The Czech government should not yet set a date for adopting the euro, according to a document submitted to the cabinet by the Finance Ministry and the Czech National Bank (ČNB). The Czech Republic will not meet any of the Maastricht criteria for joining the eurozone this year or next.
When the Czech Republic joined the European Union in 2004, one of the conditions was that it would adopt the euro. No firm deadline was set at that time, and there is no penalty for delays. It is up to each country to decide when it will join, and then embark on the process of meeting the euro convergence criteria, known as the Maastricht criteria.
“Although the specific date of entry is entirely up to each member state, it should ideally be based on its level of readiness.
In the material for the government, the Finance Ministry and the ČNB recommend that, given the current failure to meet the criteria, the Czech Republic should not set a deadline for the introduction of the euro and also not seek to join ERM II for the time being.
The government’s program statement does not make a commitment to set a deadline for adopting the euro by the end of its term in 2025. However, the document commits the cabinet to meeting the Maastricht criteria as soon as possible.
The issue has divided politicians and experts.
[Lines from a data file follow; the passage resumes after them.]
/-- A pulse in LOCKED, a window close in LOCKED, a lock or relock pulse and a free-run expiry each issue one boundary
with its ended frame, origin, time jump, relock and loss; the unit's own items are then those of the statements above
(R6, R8, R9, R11, R12, R13). A boundary posts TIME_JUMP when it carries a jump and then takes each block's operation
once, those that the command names first and in its order (R7; the named order is log 4). The operations are those of
the Cue Bus Interface, the Marker Unit, the sequencer, the ring and the Layout Store, the REFERENCE_LOST alarm of a
loss (its detail is log 11), the endings of a time jump (R53) and the declines of a boundary of HOLDOVER or a relock
(R99). -/
def Obligations.BoundaryReachesEveryBlockOnce : Prop :=
  (∀ (s : State) (b : Boundary) (o : BoundaryOrder),
    (schedule o).Perm allBoundaryOps ∧ (o.ops.Nodup → o.ops <+: schedule o) ∧
    s.issueBoundary b o = (s.postJump b.jump).boundaryOps b o.storeFirst (schedule o) ∧
    s.SameAround (s.issueBoundary b o) ∧ (s.issueBoundary b o).timing = s.timing ∧
    ∀ old new, b.jump = some (old, new) → s.JumpPosted (s.issueBoundary b o) old new) ∧
  (∀ (s : State) (b : Boundary) (first : Bool) (op : BoundaryOp) (rest : List BoundaryOp),
    s.boundaryOps b first [] = s ∧
    s.boundaryOps b first (op :: rest) =
      (s.boundaryOp b
        { beforeSequencer := rest.contains .sequencer, beforeRing := rest.contains .ring, storeFirst := first }
        op).boundaryOps b first rest) ∧
  (∀ (s : State) (b : Boundary) (x : StartContext),
    s.boundaryOp b x .cueBus = s.busBoundary ∧
    s.boundaryOp b x .markers = s.markersBoundary x b.ended b.jump ∧
    s.boundaryOp b x .sequencer = s.sequencerBoundary x ∧
    s.boundaryOp b x .ring = s.ringAdvance ∧
    s.boundaryOp b x .layoutLoad = s.loadAtFrame ∧
    (b.loss = true → s.boundaryOp b x .referenceLost = s.raiseAlarm .referenceLost 0 none) ∧
    (b.loss = false → s.boundaryOp b x .referenceLost = s) ∧
    (b.jump = none → s.boundaryOp b x .jumpEndings = s) ∧
    (s.config = none ∨ s.timing.refState ≠ .holdover ∧ b.relock = false → s.boundaryOp b x .decline = s)) ∧
  (∀ (s : State) (b : Boundary) (x : StartContext), (s.table.map (·.number)).Nodup →
    let due := fun (r : Junction) => !ahead (r.fields.commitFrame s.lead) s.hf
    let leaves := fun (t : State) (gone : Junction → Bool) (code : Junction → BitVec 24) =>
      t.table = s.table.filter (fun r => !gone r) ∧
      (s.reporting.events.length + (s.table.filter gone).length ≤ 32 →
        t.reporting.events.map (fun e => (e.kind, e.junction, e.code)) =
          s.reporting.events.map (fun e => (e.kind, e.junction, e.code)) ++
            (s.table.filter gone).map (fun r => (.junctionEnd, some r.number, code r)))
    (b.jump.isSome → leaves (s.boundaryOp b x .jumpEndings) (fun r => !r.state.isOnAir && due r)
      (fun r => detailBytes (if r.state = .primed then 4 else 3) 7 0)) ∧
    (s.config.isSome → s.timing.refState = .holdover ∨ b.relock = true →
      leaves (s.boundaryOp b x .decline) (fun r => r.state.isUncommitted && due r)
        (fun _ => detailBytes 3 6 0))) ∧
  ∀ (s : State) (o : BoundaryOrder),
    let hf := s.timing.hf
    let issues := fun (out : Host.Outcome State Fault Refusal) (b : Boundary) =>
      ∃ q : Timing, out = .next (({ s with timing := q }).issueBoundary b o)
    (∀ p, s.timing.refState = .locked → s.timing.period = some p →
      let jump := jumpBetween hf (s.timing.pendingAdoption.getD (hf + 1))
      (∀ m, InWindow p s.timing.basis m → issues (exec (.referencePulse m o) s)
        { ended := hf, origin := .pulse, jump := jump, relock := false, loss := false }) ∧
      (s.timing.missing = 0 → issues (exec (.referenceWindowClose o) s)
        { ended := hf, origin := .substitute, jump := jump, relock := false, loss := false }) ∧
      (s.timing.missing ≠ 0 → issues (exec (.referenceWindowClose o) s)
        { ended := hf, origin := .freeRun, jump := jump, relock := false, loss := true })) ∧
    (∀ m p v, s.timing.LocksAt m p v →
      (s.timing.refState = .seeking → issues (exec (.referencePulse m o) s)
        { ended := hf, origin := .pulse, jump := none, relock := false, loss := false }) ∧
      (s.timing.refState = .holdover → issues (exec (.referencePulse m o) s)
        { ended := hf, origin := .pulse, jump := jumpBetween hf v, relock := true, loss := false })) ∧
    ∀ due p, s.timing.refState = .holdover → s.timing.freeRun = some due → s.timing.period = some p →
      issues (exec (.freeRunExpiry o) s)
        { ended := hf, origin := .freeRun, jump := none, relock := false, loss := false }
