-- ==== Sys2Proof/Tests/Slice0.lean ====
section
/-! SUPPORT. Tests on worked values of the manual, the smoke test of WellFormed, and a witness for the hypotheses of
each statement. -/

namespace Sys2Proof.Tests

open Sys2Proof.Machine

/-! ### WellFormed refuses each ill-formed term -/

theorem test_wellFormed_long_payload_refused :
    (Instr.plan (List.replicate 256 0) 0).wellFormed = false ∧
      (Instr.plan (List.replicate 255 0) 0).wellFormed = true := by decide +kernel

theorem test_wellFormed_short_block_refused : (Instr.storeBlock 0 0 [1, 2] 3).wellFormed = false := by decide

theorem test_wellFormed_doubled_block_order_refused :
    (Instr.referenceWindowClose { ops := [.ring, .ring], storeFirst := false }).wellFormed = false := by decide

theorem test_wellFormed_known_kind_refused :
    (Instr.unknownOrderKind 5 [] 0).wellFormed = false ∧
      (Instr.unknownOrderKind 8 [] 0).wellFormed = true := by decide

/-! ### Small states -/

/-- A group of 4 with C = 1 and S = 3 and station 3, as in Section 2.9, with L = 50. -/
def cfg : Configuration where
  station := 3
  slots := 4
  concurrency := 1
  settle := 3
  horizon := 5000
  lead := 50
  depth := 4
  roles := ⟨.start, .release, .unused, .start⟩
  edges := ⟨.rising, .falling, .rising, .rising⟩
  startCode := 0x1234
  releaseCode := 0x5678
  rests := ⟨.low, .high, .low, .low⟩

/-- LOCKED at an HF, with a 20.0 ms period. -/
def lockedAt (hf : Frame) : Timing :=
  { Timing.reset with
    refState := .locked, hf := hf, hfValid := true, period := some 20000000, basis := 1000000000,
    trackRun := 3, trackLast := some hf, trackFresh := true }

/-- HOLDOVER at an HF, its next expiry one period after the basis. -/
def holdoverAt (hf : Frame) : Timing :=
  { lockedAt hf with refState := .holdover, freeRun := some 1020000000 }

/-- A part that is configured, in a station state. -/
def part (t : Timing) (st : StationState) : State :=
  { State.reset with
    config := some cfg, timing := t
    bus := { CueBus.reset with station := st, digest := some cfg.digest }
    ring := { Ring.reset with slots := List.replicate 4 none } }

/-- Part of a cycle of frame `hf` whose next slot is `n`. -/
def inSlot (s : State) (n : Nat) : State :=
  { s with bus := { s.bus with
      cycle := some { hf := s.timing.hf, basis := s.timing.basis, period := 20000000, nextSlot := n } } }

/-- Junction 11 of Section 3.10: TIMED at 101,000, claim interval [101,000, 101,800). -/
def fields11 : FieldSet where
  trigger := .timed
  source := none
  snom := 101000
  early := 0
  rin := 25
  hold := 750
  minHold := 500
  rout := 25
  fallback := none
  primary := { clip := 7, campaign := 3, length := 800 }
  alternate := some { clip := 8, campaign := 4, length := 900 }
  layout := none
  cues := []

/-- Junction 12 of Section 3.10: MARKED on a line, Snom 103,000, E 100. -/
def fields12 : FieldSet where
  trigger := .marked
  source := some .mk0
  snom := 103000
  early := 100
  rin := 25
  hold := 1500
  minHold := 1000
  rout := 25
  fallback := some .abandon
  primary := { clip := 9, campaign := 0, length := 2000 }
  alternate := none
  layout := none
  cues := []

/-- Junction 11 in a state. -/
def junction11 (st : RecordState) : Junction := { plannedRecord 11 fields11 with state := st }

/-- An own claim of junction 11. -/
def claim11 (cls : ClaimClass) (settle : Option Nat) : OwnClaim :=
  { (junction11 .planned).newClaim with
    tag := some 5, cls := cls, posted := some 99000, settle := settle, mark := false }

/-- A MEMBER part at 100,000 with junction 11 in a state and its claim. -/
def withJunction (st : RecordState) (cls : ClaimClass) (settle : Option Nat) : State :=
  { part (lockedAt 100000) .member with
    table := [junction11 st]
    publisher := { Publisher.reset with claims := [claim11 cls settle] } }

/-- A request for clip frame 7 of junction 11 on the link. -/
def request11 : Request :=
  { junction := 11, clip := 7, index := 7, first := 0, count := 135, orphaned := false }

/-- A PRIMED junction 11 whose frame 7 is being fetched into slot 0. -/
def fetching (st : EngineState) (expect : Nat) : State :=
  { withJunction .primed .locked none with
    engine := { Engine.reset with
      state := st, request := some request11, expect := expect
      entries := [{ junction := 11, clip := 7, needed := 800, fetchIndex := 8 }] }
    ring := { Ring.reset with
      slots := [some { state := .filling, junction := 11, index := 7, blocks := 0, data := [] }, none, none,
        none]
      order := [0] } }

/-- Junction 11 on air, in a phase. -/
def onAir (ph : Phase) (st : RecordState) (reason : Option Reason) : State :=
  { withJunction st .onAir none with
    sequencer := { Sequencer.reset with
      onAir := some 11, phase := ph, first := some 101000, hold := some 750, ramp := 25, holdLeft := 5,
      releaseLeft := 5, reason := reason }
    ring := { Ring.reset with slots := [none, none, none, none], onAir := some 11, next := 1 }
    compositor := .junction }

/-- An exchange whose order frame is being read. -/
def reading (s : State) : State := { s with exchange := .reading }

/-- An order of `n` blocks at a boundary that names none. -/
def anyOrder : BoundaryOrder := { ops := [], storeFirst := false }

/-- The state that a command leads to. -/
def after (c : Instr) (s : State) : State :=
  match exec c s with
  | .next t => t
  | .fault _ => s
  | .refused _ => s

/-! ### Worked values of the manual -/

/-- R195: the nine bytes of values 49 to 57 give 10,673. -/
theorem test_crc_of_nine_bytes : (crc16 [49, 50, 51, 52, 53, 54, 55, 56, 57]).toNat = 10673 := by
  decide +kernel

/-- Section 3.10: the derived frames of junctions 11 and 12. -/
theorem test_derived_frames :
    fields11.claimEnd = 101800 ∧ fields11.latestStart = 101250 ∧ fields11.commitFrame 50 = 100950 ∧
      fields12.claimStart = 102900 ∧ fields12.claimEnd = 104550 ∧ fields12.latestStart = 103500 ∧
      fields12.commitFrame 50 = 102850 := by decide

/-- Section 1.10: the fourth pulse, in window after three clean words, locks at 41,000. -/
theorem test_lock_pulse :
    let s := { State.reset with timing :=
      { Timing.reset with
        pulseRun := 3, runPeriod := some 20000000, lastPulse := 60000000, trackRun := 3,
        trackLast := some 41000, trackFresh := true } }
    let t := (after (.referencePulse 80000000 anyOrder) s).timing
    t.refState = .locked ∧ t.hf = 41000 ∧ t.period = some 20000000 ∧ t.pulseRun = 0 := by decide +kernel

/-- R9: the second missing pulse in a row loses the reference and raises REFERENCE_LOST. -/
theorem test_reference_lost :
    let s := { part { lockedAt 2000011 with missing := 1 } .member with publisher := Publisher.reset }
    let t := after (.referenceWindowClose anyOrder) s
    t.timing.refState = .holdover ∧ t.timing.hf = 2000012 ∧ t.bus.station = .silentReference ∧
      t.reporting.alarms.referenceLost.flag = true := by decide +kernel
The TOP 09 party, which is part of the government coalition, in July urged adopting the euro as soon as possible to boost the economy. Michal Skořepa, an economic analyst at Česká spořitelna, in June said that the Czech Republic’s independence from the eurozone may be a bonus in retaining foreign investor confidence.
An analysis in 2021 by the ČNB pointed out the pros and cons of euro adoption for the Czech Republic. It said a big benefit would come from the country’s strong trade links with other EU countries. Risks include the economic differences between the Czech Republic and the EU as a whole such as the unusually high proportion of industry in Czech national GDP.